Sombras de Silêncio #207

Seguiu-se um silêncio que durou duas semanas. Após ter vivido mais algumas desventuras num reino longínquo, a porta abriu-se, o mundo destapou-se e Miguel espreitou de soslaio. Assomaram-se dois guardas, que ficaram por breves momentos a olhar fixamente para o recluso, até que um deles adiantou, num tom cerimonial:

– A partir de hoje, o senhor passará a comer no refeitório. Poderá também ir até ao pátio por uma hora, mas deverá manter sempre o silêncio. Entendeu?

Miguel balançou a cabeça de forma assertiva, reconhecendo a voz que o tinha interpelado anteriormente. Era um indivíduo de cara redonda, com um bigode tímido e cabelo negro de risco ao lado. O seu nome era Alves. Por incumbência de vicissitudes várias, o guarda chegara atrasado a quase todas as paragens da sua vida que o podiam ter catapultado para outros horizontes: nasceu quando já ninguém esperava; ficava no fundo sala na escola e apenas aprendia o que os outros deixavam passar; namorou e casou com a rapariga que os amigos deixaram livre; entrou para a Guarda porque o pai já tinha esgotado todos os favores entre os outros filhos; na Guarda, foi enviado para as prisões.

Quando a porta se fechou, Miguel regressou ao conforto da solidão.
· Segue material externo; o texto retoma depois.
/-- The journal becomes FAILED with a cause, with the notice JOURNAL_FAILED (R149, R158). A journal FAILED for that cause stays
as it is. One FAILED with SEQUENCE_END whose ring falls below 8 takes the cause RING_SHORT (R158). The model's own: the notice is
raised for that too, and RING_SHORT does not give way to SEQUENCE_END (log entry 41). -/
def State.failJournal (s : State) (c : FailCause) : State :=
  if s.journal.state = .failed .ringShort ∨ s.journal.state = .failed c then s
  else (s.setJournal { s.journal with state := .failed c }).raise .journalFailed

/-- The high test (R160). -/
def State.highTest (s : State) : State :=
  if s.journal.usable * 48 ≤ s.journal.unreleased then
    if s.journal.high then s else (s.setJournal { s.journal with high := true }).raise .journalHigh
  else s.setJournal { s.journal with high := false }

/-- A writer that waits for a page turns again (R157). -/
def Writer.wake (w : Writer) : Writer :=
  match w with
  | .waitingPage => .idle
  | _ => w

/-- A page goes OUT (R157). -/
def State.pageOut (s : State) (p : Nat) : State :=
  match s.journal.map.posOf p with
  | none => s
  | some e =>
    let m := s.journal.map
    let s0 := s.setPage p { s.page p with readable := [] }
    match m.spares with
    | spare :: rest =>
      let s1 := s0.setPage spare Page.blank
      let ring := m.ring.map fun x => if x.page = p then { pos := e.pos, page := spare, held := none } else x
      let s2 := s1.setJournal
        { s1.journal with map := { ring := ring, spares := rest, out := m.out ++ [p] }, writer := s1.journal.writer.wake }
      if rest.isEmpty then s2.raise .sparesOut else s2
    | [] =>
      let ring := m.ring.filter fun x => x.page != p
      let s2 := (s0.setJournal
        { s0.journal with
          map := { m with ring := ring, out := m.out ++ [p] }
          writer := s0.journal.writer.wake }).highTest
      if ring.length < 8 then s2.failJournal .ringShort else s2

/-- Retired pages whose records are all at or below released-through go OUT, in ring order (R157). The model's own: the order starts
at the lowest ring position (log entry 44). -/
def State.outReleased (s : State) : State :=
  ((s.journal.map.ring.filter fun e => e.held.isSome && (s.page e.page).within s.journal.released).map RingPos.page).foldl
    State.pageOut s

/-- A page is retired with a held count (R156). The model's own: the write position stays where it is, on a page now retired or
OUT, until a turn finds the next page (log entry 38). -/
def State.retirePage (s : State) (p held : Nat) : State :=
  let m := s.journal.map
  let ring := m.ring.map fun x => if x.page = p then { x with held := some held } else x
  let s1 := (s.setJournal { s.journal with map := { m with ring := ring } }).raise .pageRetired
  if held = 0 ∨ (s1.page p).within s1.journal.released then s1.pageOut p else s1

/-- The ring position a turn finds: the first after the write page, in ring order, whose page is not RETIRED_HOLDING (R152). -/
def State.turnTarget (s : State) : Option RingPos :=
  let w := s.journal.write
  let ok := fun (e : RingPos) => e.held.isNone && e.page != w.page
  match s.journal.map.ring.find? fun e => decide (w.pos < e.pos) && ok e with
  | some e => some e
  | none => s.journal.map.ring.find? fun e => decide (e.pos ≤ w.pos) && ok e

/-- An erase begins: the records on the page stop being readable (R155). -/
def State.beginErase (s : State) (p : Nat) (forTurn : Bool) : State :=
  let s1 := s.setPage p { s.page p with readable := [] }
  s1.setJournal { s1.journal with writer := .erasing p forTurn }

/-- An operation of the page array is in progress: a program or an erase (R149). -/
def Writer.busy (w : Writer) : Bool :=
  match w with
  | .programming => true
  | .erasing _ _ => true
  | .idle => false
  | .waitingPage => false

/-- A request of the Journal Unit, answered between operations of the page array (R159, log entry 21). -/
def State.serveJournal (s : State) (l : LinkId) (k : ReqKind) (body : List Byte → State → State) : State :=
  s.serveFrom l k (!s.journal.writer.busy) s body

/-- The page an erase is in progress on. -/
def Writer.erasingPage (w : Writer) : Option Nat :=
  match w with
  | .erasing p _ => some p
  | _ => none

/-- The erase-ahead test (R154). -/
def State.eraseAheadTest (s : State) : State :=
  match s.turnTarget with
  | none => s
  | some e =>
    let p := s.page e.page
    if p.fill = .full ∧ p.within s.journal.released = true ∧ s.journal.writer.erasingPage ≠ some e.page then
      s.setJournal { s.journal with eraseAhead := some e.page }
    else s

/-- A page becomes the write page at slot 0 (R152, R155). -/
def State.takePage (s : State) (e : RingPos) : State :=
  let s1 := s.setPage e.page { s.page e.page with fill := .filling, readable := [] }
  s1.setJournal { s1.journal with write := { pos := e.pos, page := e.page, slot := 0 } }

/-- A discard of the page a turn found (R153), up to the erase. -/
def State.discardPage (s : State) (p : Nat) : State :=
  let d := (s.page p).sequences.foldl max 0
  let s1 := s.setPage p { s.page p with readable := [] }
  let s2 := s1.setJournal { s1.journal with discarded := d, released := max s1.journal.released d }
  (s2.outReleased.raise .journalDiscard).highTest

/-- The turn (R152). -/
def State.turnPage (s : State) : State :=
  match s.turnTarget with
  | none => s.setJournal { s.journal with writer := .waitingPage }
  | some e =>
    match (s.page e.page).fill with
    | .erased => s.takePage e
    | _ =>
      if (s.page e.page).within s.journal.released then s.beginErase e.page true
      else
        let s1 := s.discardPage e.page
        if s1.journal.state = .normal then s1.beginErase e.page true else s1

/-- Staging takes a record, or counts it when the queue is full (R143, R144). -/
def Journal.stage (j : Journal) (r : Rec) : Journal :=
  if j.staging.length < Config.staging then { j with staging := j.staging ++ [r] }
  else { j with unstaged := min (j.unstaged + 1) 65535 }

/-- The head record leaves staging; a GAP record takes the freed place when records were lost (R145). -/
def Journal.unstage (j : Journal) (minute second : Nat) : Journal :=
  if j.unstaged = 0 then { j with staging := j.staging.tail }
  else
    { j with
      staging := j.staging.tail ++
        [{ source := .journalUnit, minute := minute, second := second, body := .gap j.unstaged }]
      unstaged := 0 }

/-- Sequence numbers are exhausted (R149, log entry 19). -/
def State.sequenceTest (s : State) : State :=
  if s.journal.newest = Config.maxMinute then s.failJournal .sequenceEnd else s

/-- A program that passed verify: the record becomes durable (R150). The model's own: behind slot 63 the write position reads slot
64, until a turn finds the next page (log entry 38). -/
def State.recordDurable (s : State) (contents : List Byte) : State :=
  let j := s.journal
  let w := j.write
  let p := (s.page w.page).setSlot w.slot contents
  let s1 := s.setPage w.page
    { p with readable := p.readable ++ [w.slot], fill := if w.slot = 63 then .full else p.fill }
  let j1 := { s1.journal with newest := j.newest + 1 }.unstage s.clock.minute s.clock.second
  let s2 := s1.setJournal { j1 with write := { w with slot := w.slot + 1 }, writer := .idle }
  let s3 := if w.slot + 1 = 32 then s2.eraseAheadTest else s2
  s3.highTest.sequenceTest

/-! ### The recovery scan (R166, R167) -/

/-- A record found by the scan: its place in ring order, its page and slot, its number. -/
structure Found where
  idx : Nat
  page : Nat
  slot : Nat
  seq : Nat
  deriving DecidableEq, Repr

/-- The slots of a ring page from `n` on that are records, up to the first that is not (R166). -/
def recordPrefix (p : Page) : Nat → Nat → List Nat
  | 0, _ => []
  | fuel + 1, n => if slotIsRecord (p.slot n) then n :: recordPrefix p fuel (n + 1) else []

/-- The slots of a page that hold its records (R166). -/
def foundSlots (p : Page) (held : Option Nat) : List Nat :=
  match held with
  | none => recordPrefix p Config.slotsPerPage 0
  | some h => (List.range h).filter fun n => p.slot n != erasedSlot

/-- A ring page whose records end is followed by erased slots only (R166). -/
def restErased (p : Page) : Bool := p.slots.all fun x => decide (x.1 < (recordPrefix p Config.slotsPerPage 0).length)

/-- The records found, in ring order, slot by slot (R166). -/
def State.foundFrom (s : State) : Nat → List RingPos → List Found
  | _, [] => []
  | i, e :: rest =>
    ((foundSlots (s.page e.page) e.held).map fun n =>
      { idx := i, page := e.page, slot := n, seq := slotSequence ((s.page e.page).slot n) }) ++ s.foundFrom (i + 1) rest

/-- Found records without the earlier copies of a number found twice (R166). -/
def lastCopies : List Found → List Found
  | [] => []
  | x :: xs => if xs.any fun y => y.seq == x.seq then lastCopies xs else x :: lastCopies xs

/-- The lowest number from which every number up to `n` was found, in at most `fuel` steps down (R166). -/
def oldestFrom (seqs : List Nat) : Nat → Nat → Nat
  | 0, n => n
  | fuel + 1, n => if seqs.contains (n - 1) && decide (1 < n) then oldestFrom seqs fuel (n - 1) else n

/-- What the scan finds: newest, the oldest durable record if any, and the readable records (R166). -/
structure ScanResult where
  newest : Nat
  oldest : Option Nat
  readable : List Found
  holder : Option Found
  deriving DecidableEq, Repr

/-- The scan's marks and readable records (R166). -/
def State.scan (s : State) : ScanResult :=
  let all := s.foundFrom 0 s.journal.map.ring
  let newest := (all.map Found.seq).foldl max 0
  let top := (all.filter fun x => x.seq == newest).foldl (fun i x => max i x.idx) 0
  let rotated := (all.filter fun x => decide (top < x.idx)) ++ (all.filter fun x => decide (x.idx ≤ top))
  let kept := lastCopies rotated
  let oldest := oldestFrom (kept.map Found.seq) kept.length newest
  if all.isEmpty then { newest := 0, oldest := none, readable := [], holder := none }
  else
    { newest := newest
      oldest := some oldest
      readable := kept.filter fun x => decide (oldest ≤ x.seq)
      holder := kept.find? fun x => x.seq == newest }

/-- The slots of a page among records, ascending. -/
def slotsOn (page : Nat) (xs : List Found) : List Nat :=
  (List.range Config.slotsPerPage).filter fun n => xs.any fun x => x.page == page && x.slot == n

/-- The page states of the ring, rebuilt by the scan (R166): the page `filling` at a free slot, or none. -/
def State.rebuildPages (s : State) (r : ScanResult) (filling : Option Nat) : State :=
  s.journal.map.ring.foldl (fun s e =>
    let p := s.page e.page
    s.setPage e.page
      { p with
        readable := slotsOn e.page r.readable
        fill := if filling = some e.page then .filling else if p.slots.isEmpty then .erased else .full }) s

/-- The write position behind the newest record, and whether its page is FILLING (R166). The model's own: it stands there also
when that page is FULL or retired (log entry 38). -/
def State.scanWrite (s : State) (x : Found) : WritePos × Bool :=
  let e := (s.journal.map.posOf x.page).getD { pos := 0, page := x.page, held := none }
  ({ pos := e.pos, page := x.page, slot := x.slot + 1 },
    e.held.isNone && decide (x.slot + 1 < Config.slotsPerPage) && restErased (s.page x.page) &&
      decide ((recordPrefix (s.page x.page) Config.slotsPerPage 0).length = x.slot + 1))

/-- The write position of a scan that found no record: the lowest ring position at slot 0, FILLING when its page reads erased
(R166, log entry 27). -/
def State.takeFirst (s : State) : State :=
  match s.journal.map.ring with
  | [] => s
  | e :: _ =>
    if e.held.isNone && (s.page e.page).slots.isEmpty then s.takePage e
    else s.setJournal { s.journal with write := { pos := e.pos, page := e.page, slot := 0 } }

/-- Retired pages with no readable record go OUT (R166). The model's own: from the lowest ring position on (log entry 44). -/
def State.outUnread (s : State) : State :=
  ((s.journal.map.ring.filter fun e => e.held.isSome && (s.page e.page).readable.isEmpty).map RingPos.page).foldl
    State.pageOut s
Os quase quinze anos de Segredo habituaram-no àquelas paredes, que se tornaram as suas defesas. Era a partir da janela que sonhava a vida. O mundo era a palma da sua imaginação. Lá fora, tudo seria novo, estranho e potencialmente perigoso.

Cerca de dez minutos depois, a porta voltou a abrir-se e o guarda Alves entrou sorrateiramente na cela.

– Como sabes, já cumpri a minha parte; agora deves cumprir a tua – disse o guarda, baloiçando o bastão.

Miguel foi minguando com o medo e aproximou-se da janela, sem saber o que dizer. O guarda arremeteu então o bastão sobre ele, desviando-o antes do impacto. Queria apenas assustá-lo, mas não estaria disposto, por muito tempo, a suportar as respostas esquivas do recluso.

– «Sombras de silêncio e solidão em segredo onde dão um mosteiro» – enunciou o guarda, cirandando pelas palavras como se estivesse prestes a desenterrar a sua reforma.